---------- Records for processing

/-- Loupe of one fabric die (R198 to R206). -/
structure Loupe where
  state  : LpState := .idle
  prof   : Nat := 0
  /-- Local Regions that wait for their capture edge, and the DT the capture is requested for (R199). -/
  waits  : List Nat := []
  from_  : DWord := 0
  /-- Regions that were restoring when the trigger fell (R179). -/
  restored : List Nat := []
  shadows : SMap Shadow := []
  /-- The readout queue of the run in progress. -/
  queue  : Nat := 0
  /-- Rank of the trigger taken (0 calendar, 1 debugger, 2 CSR) and the start of the tick in which it came (R202). -/
  rank   : Nat := 0
  took   : DWord := 0
  /-- Calendar triggers on their way: requested DT and profile (R199). -/
  due    : List (DWord × Nat) := []
deriving DecidableEq, Repr

/-- The last assertion of a Region's strobe port: its edge, the lines, the placement on the DT bus and `ovr` (R195). -/
structure Strobe where
  edge  : DWord := 0
  lines : List Nat := []
  dt    : DWord := 0
  ovr   : Bool := false
deriving DecidableEq, Repr

/-- The capture port of a Region: the record it delivered last with its local pin, and how many it has delivered (R197). -/
structure CapturePort where
  record : List Byte := []
  pin    : Nat := 0
  count  : Nat := 0
deriving DecidableEq, Repr

/-- The logic fabric of the four fabric dies. Keys: Region 16 × die + local; block memory m of a Region 512 × Region + m;
deep memory m 512 × Region + 256 + m; MAC slice 256 × Region + slice. -/
structure Fabric where
  /-- Lanes of 9 bits, keyed by memory × 32,768 + lane (R181, R188); a lane not listed is as its Region was loaded. -/
  lanes : SMap (Option Nat) := []
  /-- BLOCK_MEM contents a Region was loaded with (R448): offset and bytes of each segment. -/
  images : SMap (List (Nat × List Byte)) := []
  /-- Ports, keyed by 2 × memory + port; one not listed holds its initial value. -/
  outs  : SMap (Option MemOut) := []
  fifos : SMap XFifo := []
  macs  : SMap Mac := []
  /-- Regions in the restore of R178. -/
  restoring : SMap Bool := []
  /-- The configuration frames a Region holds, by the number of the load that brought them; 0: the boot image (R177). -/
  frames : SMap Nat := []
  /-- Whether a Region's initial values have been released to its design, which runs on from them (R177). -/
  ran    : SMap Bool := []
  /-- The load whose declared defaults a Region's isolation cells hold (R475). -/
  cells  : SMap Nat := []
  loupe  : SMap Loupe := []
  /-- FABRIC_STROBE actions that wait for the edge of a Region's strobe clock: line and placement; and each port's last assertion (R195). -/
  strobes : SMap (List (Nat × DWord)) := []
  strobed : SMap Strobe := []
  capture : SMap CapturePort := []
deriving DecidableEq, Repr

/-! ## Facets -/

/-- Facet states (R227). -/
inductive FState where
  | off | idle | running | urgent | halted | faulted | stopped
deriving DecidableEq, Repr

/-- One loop-stack entry (R212, R221). -/
structure LoopEntry where
  start : Nat
  stop  : Nat
  count : Nat
deriving DecidableEq, Repr

/-- Where a branch goes after its delay slots (R219). -/
inductive After where
  | goto (pc : Nat)
  | finish
  | leave (pc : Nat)
deriving DecidableEq, Repr

/-- A write on its way to a Facet register (R218, R255). -/
inductive FWrite where
  | d (n : Nat) (v : BitVec 24)
  /-- An accumulator; `chain`: by a compute operation, which an accumulating operation sees one bundle later. -/
  | a (n : Nat) (v : BitVec 56) (chain : Bool)
  | p (n : Nat) (v : BitVec 13)
  | s (n : Nat) (v : BitVec 13)
  | l (n : Nat) (v : BitVec 13)
  | lc (v : BitVec 16)
  | mr (mask v : BitVec 12)
  | sr (mask v : BitVec 5)
deriving DecidableEq, Repr

/-- What a task carries with it from its assignment on (R229, R237 to R239). -/
structure TaskRun where
  task   : Nat := 0
  param  : Nat := 0
  cls    : Nat := 0
  wdog   : Nat := 0
  chain  : Option Nat := none
  irq    : Bool := false
  cost   : Nat := 0
  deadline : Option EndAt := none
  started : Bool := false
  late   : Bool := false
deriving DecidableEq, Repr

/-- One physical Facet (R209 to R242). -/
structure Facet where
  state : FState := .off
  d : SMap (BitVec 24) := []
  a : SMap (BitVec 56) := []
  p : SMap (BitVec 13) := []
  s : SMap (BitVec 13) := []
  l : SMap (BitVec 13) := []
  sr : BitVec 5 := 0x10
  mr : BitVec 12 := 0
  lc : BitVec 16 := 0
  pc : Nat := 0
  task  : Nat := 0
  param : Nat := 0
  /-- EVT [15:0], [16] and [17], and the code of the pending event. -/
  evt   : Nat := 0
  pend  : Bool := false
  ovr   : Bool := false
  code  : Nat := 0
  /-- Cycles until the pending event may be accepted (R230, R268). -/
  wait  : Nat := 0
  loops : List LoopEntry := []
  calls : List Nat := []
  /-- Repetitions of the next bundle still to issue (R220). -/
  rep   : Nat := 0
  /-- Delay slots still to issue, and what follows them. -/
  slot  : Option (Nat × After) := none
  /-- The last bundle was the last of a LOOP iteration that branched back. -/
  back  : Bool := false
  stall : Bool := false
  /-- Number of the next bundle in issue order, and the writes on their way with the bundle that first sees each. -/
  idx   : Nat := 0
  wr    : List (Nat × FWrite) := []
  /-- The running handler was entered from IDLE. -/
  fromIdle : Bool := false
  /-- HALT raised by the debugger and by debug freeze; the state it halted from (R233). -/
  haltDbg : Bool := false
  haltFrz : Bool := false
  haltedFrom : FState := .idle
  /-- Cycles since the task's first issue, and whether the watchdog has ended for this task (R239). -/
  wcyc  : Nat := 0
  wdone : Bool := false
  cyc   : Nat := 0
  run   : TaskRun := {}
  prog  : SMap (BitVec 64) := []
  /-- Bundles with a parity error. -/
  badProg : SMap Bool := []
  bankA : SMap (BitVec 24) := []
  bankB : SMap (BitVec 24) := []
  /-- Data words (bank B from 8,192) with an uncorrectable error. -/
  badData : SMap Bool := []
  /-- The built-in test failed: no remap chooses the Facet (R486). -/
  broken : Bool := false
  /-- Held low halves of bundle writes, keyed by 32 × bundle + requester (R211). -/
  low   : SMap (Option Word) := []
deriving DecidableEq, Repr

/-- The stream ports of one logical Facet, oldest word first (R216). -/
structure Ports where
  in0 : List (BitVec 24) := []
  in1 : List (BitVec 24) := []
  out0 : List (BitVec 24) := []
  out1 : List (BitVec 24) := []
deriving DecidableEq, Repr

/-- A request in a ready queue (R235, R236). -/
structure Request where
  task  : Nat
  param : Nat
  deadline : Option EndAt := none
  late  : Bool := false
  admitted : Bool := false
  /-- Windows a BE request has waited (R288). -/
  age   : Nat := 0
deriving DecidableEq, Repr

/-- One Region's dispatcher: its ready queue, oldest first, and the remap that copies: logical, physical (R236, R241). -/
structure Dispatcher where
  ready : List Request := []
  remap : Option (Nat × Nat) := none
deriving DecidableEq, Repr

/-- The Facets of the four fabric dies: physical 272 × die + local, logical 256 × die + 16 × Region + index, dispatcher
16 × die + Region. -/
structure Facets where
  phys  : SMap Facet := []
  ports : SMap Ports := []
  disp  : SMap Dispatcher := []
deriving DecidableEq, Repr

/-! ## Power domains and governor -/

/-- Power domains, islands and the governor (R273 to R297). -/
structure Power where
  /-- Domain states by global number: 0 RUN, 1 SLEEP, 2 DEEP_SLEEP, 3 OFF (R276). -/
  dom    : SMap Nat := []
  /-- Wakes that wait for their island to settle (R296). -/
  wakes  : SMap Bool := []
  /-- Present level of each island (R274); V2 where not listed. -/
  lvl    : SMap Nat := []
  /-- Device deep sleep, its request, and the states the domains held before it (R279). -/
  deepSleep : Bool := false
  deepReq : Bool := false
  before : SMap Nat := []
  /-- Purses of FD0 to FD3 and HD: what is left of the PB share and of the general credit (R284). -/
  share  : SMap Nat := []
  credit : SMap Nat := []
  /-- General pool G and overdraft O left in the window, costs admitted in it, and B of the window (R283). -/
  pool   : Nat := 0
  ovd    : Nat := 0
  charged : Nat := 0
  budget : Nat := 0
  /-- Windows without shortfall in a row (R290); whether a PB item waited in this window. -/
  calm   : Nat := 0
  pbWaited : Bool := false
  /-- PMBus: last READ_POUT values in units of 2^-16 W, last polled cap in W, failed polls in a row (R293 to R295). -/
  pout   : SMap Nat := []
  polled : Option Nat := none
  fails  : SMap Nat := []
  /-- A transaction ran on the PMBus in this tick (R147). -/
  busActive : Bool := false
  /-- The thermal trip is in force, and when it fell (R291). -/
  trip   : Bool := false
  tripDt : DWord := 0
  /-- Units of work admitted to a job and not used yet, keyed by 8 × job kind + purse (R285). -/
  jobs   : SMap Nat := []
deriving DecidableEq, Repr

/-! ## Memory: DDR5, CXL, protection engines -/

/-- A line of 64 bytes as it was last written: its data, the key identifier of its tag, its poison flag (R353). [Log 228 DEDUCED] -/
structure MemLine where
  data   : Nat := 0
  kid    : Nat := 0
  poison : Bool := false
  /-- Stored unencrypted, in a PLAIN range (R363). -/
  plain  : Bool := false
deriving DecidableEq, Repr

/-- The leaf block of a page: major counter and minor counters by line (R353). -/
structure Page where
  major  : Nat := 0
  minors : SMap Nat := []
deriving DecidableEq, Repr

/-- An alarm-log entry (R369, MPE_ALM0 to MPE_ALM3). -/
structure Alarm where
  cls   : Nat
  kid   : Nat
  kind  : Nat
  spec  : Bool
  queue : Nat
  addr  : Nat
  id    : Nat
  taint : Nat
  seq   : Nat
deriving DecidableEq, Repr

/-- A speculative line whose check is pending (R368): consumer, address, key, the class its check will give. -/
structure SpecCheck where
  consumer : Consumer
  addr : Nat
  kid  : Nat
  cls  : Nat
deriving DecidableEq, Repr

/-- A write that waits for the re-encryption it started (R362). -/
structure HeldWrite where
  line  : Nat
  data  : Nat
  kid   : Nat
  poison : Bool
deriving DecidableEq, Repr

/-- One memory protection engine (R351 to R377). Blocks are keyed by level × 2^40 + index, leaf blocks at level 0. -/
structure Engine where
  lines : SMap MemLine := []
  pages : SMap Page := []
  /-- Counter of the child at a level and index: node counters, and the Culet at the top (R353, R360). -/
  counters : SMap Nat := []
  verified : SMap Bool := []
  dirty : SMap Bool := []
  /-- Blocks whose counter would pass 2^56 − 1 (R359). -/
  stuck : List Nat := []
  /-- High-water marks by region entry (R360). -/
  marks : SMap Nat := []
  /-- Rebuilt subtrees, newest first: level, index, major by region entry, major elsewhere (R374). -/
  floors : List (Nat × Nat × SMap Nat × Nat) := []
  reenc : List (Nat × HeldWrite) := []
  pending : List SpecCheck := []
  log : List Alarm := []
  seq : Nat := 0
  /-- How often TK has been drawn (R355, R361). -/
  tk : Nat := 0
  /-- The MPE_PLIST entry whose subtree is being rebuilt. -/
  reinit : Option Nat := none
deriving DecidableEq, Repr

/-- DDR5 channel states (R341). -/
inductive ChState where
  | off | init | ready | retrain | sref | failed
deriving DecidableEq, Repr

/-- A write in a channel's write queue (R332): bank (rank, sub-channel and bank together), row, priority, line. -/
structure MemReq where
  bank : Nat
  row  : Nat
  prio : Nat
  line : Nat
  /-- DT at which it entered the queue (R333). -/
  at_  : DWord := 0
deriving DecidableEq, Repr

/-- One DDR5 channel (R329 to R342). -/
structure Channel where
  state : ChState := .off
  /-- Write queues by sub-channel, oldest first. -/
  wq0 : List MemReq := []
  wq1 : List MemReq := []
  /-- Open row of each bank, none listed: closed. -/
  opened : SMap (Option Nat) := []
  /-- Activation-count tables by bank: row and count, by table index (R337). -/
  acts : SMap (List (Nat × Nat)) := []
  /-- Rolling accumulated activation counts, and the device's threshold (R336). -/
  raa : SMap Nat := []
  rfmThr : Nat := 0
  /-- Refreshes pulled in before a retraining slot, and the bank group next in SAME_BANK (R335, R339). -/
  pulled : Nat := 0
  group : Nat := 0
  /-- DT of the last retraining slot (R339). -/
  slotAt : DWord := 0
  /-- The memory test that runs: operation (DDR_MT_CTL.op), and the agent that started it. -/
  test : Option (Nat × Nat) := none
deriving DecidableEq, Repr

/-- An outstanding CXL.io request: link B, requester, a write, the address accessed. -/
structure CxlReq where
  linkB : Bool
  req   : Nat
  write : Bool
  addr  : Nat
deriving DecidableEq, Repr

/-- One PCIe/CXL port (R343 to R347). -/
structure CxlPort where
  outstanding : List CxlReq := []
  /-- The root port's own Type-1 function, by link × 4,096 + offset. -/
  own : SMap Word := []
  /-- MSI-X vectors raised to the host. -/
  msix : List Nat := []
deriving DecidableEq, Repr

/-- What a protected access completes with. -/
structure MemReply where
  resp   : Resp := .ok
  data   : Nat := 0
  poison : Bool := false
  cls    : Nat := 0
deriving DecidableEq, Repr

/-- Memory behind HD. -/
structure Mem where
  chans : SMap Channel := []
  ports : SMap CxlPort := []
  engines : SMap Engine := []
  /-- The key identifier being retired (R376). -/
  retiring : Option Nat := none
  reply : Option MemReply := none
deriving DecidableEq, Repr

/-! ## Queues and network -/

/-- Queue states (R319). -/
inductive QState where
  | disabled | run | paused | stalled | peerLost | alarmed | error
deriving DecidableEq, Repr

/-- A descriptor (R310). -/
structure Desc where
  src   : Nat := 0
  dst   : Nat := 0
  len   : Nat := 0
  flags : Nat := 0
  tag   : Nat := 0
  seq   : Nat := 0
deriving DecidableEq, Repr

/-- An open descriptor, or a stream segment up to its flush (R311, R315): its number, bytes read so far, bytes sent. -/
structure OpenDesc where
  ord  : Nat
  desc : Desc
  read : Nat := 0
  sent : Nat := 0
  skipped : Bool := false
  /-- Stream: the segment has ended at a flush (R311). -/
  closed : Bool := true
deriving DecidableEq, Repr

/-- A cell in the home buffer (R312): destination, bytes, order of arrival, open descriptor it belongs to. -/
structure Cell where
  dst   : Nat
  bytes : List Byte
  poison : Bool := false
  age   : Nat
  ord   : Nat
deriving DecidableEq, Repr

--------------------

Exercise:
Give only the count of lines in this material that contain the string "order".

Result of the exercise:
2